I believe you will see this error in the per-backup log, i.e velero backup logs NAME

do I need to deploy the ningx example?

That would work fine as a test case, although I think the nginx-logs dir is non-empty by default. You could easily add an emptyDir volume to the pod that doesn't have anything in it, which should surface the issue.

I'm not using rancherOS, but where would the hostPath be?

You shouldn't need to modify the hostPath - it's /var/lib/kubelet/pods by default.

skriss on 7 May 2019

Re the hostPath, I don't see it anywhere so am wondering if I'm missing something. Where would it be so I can check?

carlisia on 7 May 2019

it's a volume in the restic daemonset -- kubectl -n velero get daemonset restic -o yaml should show it

skriss on 7 May 2019

Ok that's what I thought. I used the --use-restic flag but don't have any daemonset. what step did I miss?

carlisia on 7 May 2019

that's all you should need...did you get an error?

skriss on 7 May 2019

Nope.

carlisia on 7 May 2019

I can run the restic server.

carlisia on 7 May 2019

can you dump the exact velero install command you ran, the output of it, and the output of kubectl get daemonset -n velero -o yaml?

skriss on 7 May 2019

I can run the restic server.

What do you mean by this? What server?

skriss on 7 May 2019

velero restic server

Also, I think my copying/pasting failed and the restic flag was not included. Redoing it.

carlisia on 7 May 2019

I suppose this is the error?

An error occurred: request failed:
NoSuchKeyThe specified key does not exist.backups/test1c/test1c-logs.gzED7FBD0C95FFDD5DPilIaqh1jqHpwcjlEeu8l55qYDUMpKO5hcfQhHdUAa+rbiPhP+HIHEPhHmaygWBh2SxoFEQEbcw=

carlisia on 7 May 2019

Nope -- that looks like the log file didn't get uploaded to object storage -- is your backup Completed?
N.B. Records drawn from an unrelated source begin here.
/-- Settles O52: nothing that ends a command leads a start on or back, so what a step noted of itself is shown. -/
theorem aStartGoesStepByStep : Obligations.AStartGoesStepByStep := by
  unfold Obligations.AStartGoesStepByStep
  refine ⟨?_, ?_, ?_, ?_, ?_, ?_, ?_, ?_, ?_, ?_⟩
  · intro s hc hoff hforced hcause
    obtain ⟨t, ht, h⟩ := exec_mainInStable_begins hc.inv hoff hforced hcause
    exact ⟨t, ht, h.life, h.mainGood, h.runSteps, h.doneSteps, h.cause, h.mem⟩
  · intro s ms cause hc hlife hrun hms _
    obtain ⟨t, ht, h⟩ := bootStepDone_shown (cause := cause) (f := {}) hc.inv hlife hrun (ok := true) (.inl ⟨rfl, .inl rfl⟩)
    exact ⟨t, ht, h.step, h.time.trans (Nat.min_eq_left (Nat.le_of_lt_succ hms)), h.done, h.run⟩
  · intro s n cause ms ok f hs hlife hrun hstep
    obtain ⟨t, ht, h⟩ := bootStepDone_shown hs.inv hlife hrun hstep
    exact ⟨t, ht, h.step, h.time, h.done, h.run⟩
  · intro s cause ms f hs hlife hrun hup hexit
    obtain ⟨t, ht, h⟩ := bootStepDone_one hs.inv hlife hrun hup hexit
    exact ⟨t, ht, h.step, h.time, h.done⟩
  · intro s cause ms f hs hlife hrun hrec
    obtain ⟨t, ht, h, hvalid, hkind⟩ := bootStepDone_two hs.inv hlife hrun hrec
    exact ⟨t, ht, h.step, h.time, h.done, hvalid, h.warm, hkind.trans (congrArg b2n h.warm.symm)⟩
  · intro s cause ms f hs hlife hrun h0 h1
    obtain ⟨t, ht, h⟩ := bootStepDone_four hs.inv hlife hrun h0 h1
    exact ⟨t, ht, h.step, h.time, h.done⟩
  · intro s cause ms f hs hlife hrun hvalid hkat _
    obtain ⟨t, ht, h⟩ := bootStepDone_ten hs.inv hlife hrun hvalid hkat
    exact ⟨t, ht, h.step, h.time, h.done⟩
  · intro s cause ms f hs hlife hrun hseq hhold hchain
    obtain ⟨t, ht, h, hended⟩ := bootStepDone_eleven hs.inv hlife hrun hseq hhold hchain
    exact ⟨t, ht, hended, h.step, h.time, h.done⟩
  · intro s n ms cause hs hlife hrun hn hcause
    exact bootStepDone_fails hs hlife hrun hn hcause
  · intro s ms hc hopen hlife hrun _ harm hcal hhost hfabric hew hwarn hunpow
    obtain ⟨t, ht, h⟩ := bootStepDone_twelve hc hopen hlife hrun harm hcal hhost hfabric hew hwarn hunpow
    exact ⟨t, ht, h.life, h.phase, h.rest, h.kiln, h.unfilled⟩

end Sys2Proof.Machine
end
The error message you're looking for says something like "empty snapshot" -- don't remember the exact text. It's pretty clear.

skriss on 7 May 2019

👍1

I dumped the log into a file and when searched did not find any error. I didn't deply the ningx app, just a plain deployment with the restic flag. I created a simple backup. Is there anything else that needs to be done?

carlisia on 7 May 2019

I just repro'ed this in my test cluster. I installed velero using --with-restic, deployed the nginx example, added the backup.velero.io/backup-volumes=nginx-logs annotation to the nginx pod, and exec'ed into the pod and deleted all contents of /var/log/nginx.

Here's what I get in the backup log:

steve@steve-heptio:velero $ velero backup logs nginx-restic-empty | grep error
time="2019-05-07T15:55:01-06:00" level=info msg="1 errors encountered backup up item" backup=velero/nginx-restic-empty group=v1 logSource="pkg/backup/resource_backupper.go:265" name=nginx-deployment-84bbbd6dc7-2x4v9 namespace=nginx resource=pods
time="2019-05-07T15:55:01-06:00" level=error msg="Error backing up item" backup=velero/nginx-restic-empty error="pod volume backup failed: error running restic backup, stderr=Fatal: unable to save snapshot: snapshot is empty\n: exit status 1" error.file="/Users/steve/go/src/github.com/heptio/velero/pkg/restic/backupper.go:173" error.function="github.com/heptio/velero/pkg/restic.(*backupper).BackupPodVolumes" group=v1 logSource="pkg/backup/resource_backupper.go:269" name=nginx-deployment-84bbbd6dc7-2x4v9 namespace=nginx resource=pods

And here's an abridged version of velero backup describe for the backup:

Name:         nginx-restic-empty
Namespace:    velero
Labels:       velero.io/storage-location=default
Annotations:  <none>

Phase:  PartiallyFailed (run `velero backup logs nginx-restic-empty` for more information)

Errors:    1
Warnings:  0

...

Restic Backups:
  Failed:
    nginx/nginx-deployment-84bbbd6dc7-2x4v9: nginx-logs

skriss on 7 May 2019

👍1

If you follow all those steps and can't repro, let me know and we can pair.

skriss on 7 May 2019

👍1

I can reproduce. But I only get an info msg with the error. I think I am on a version ahead of you. But now I can do the fix.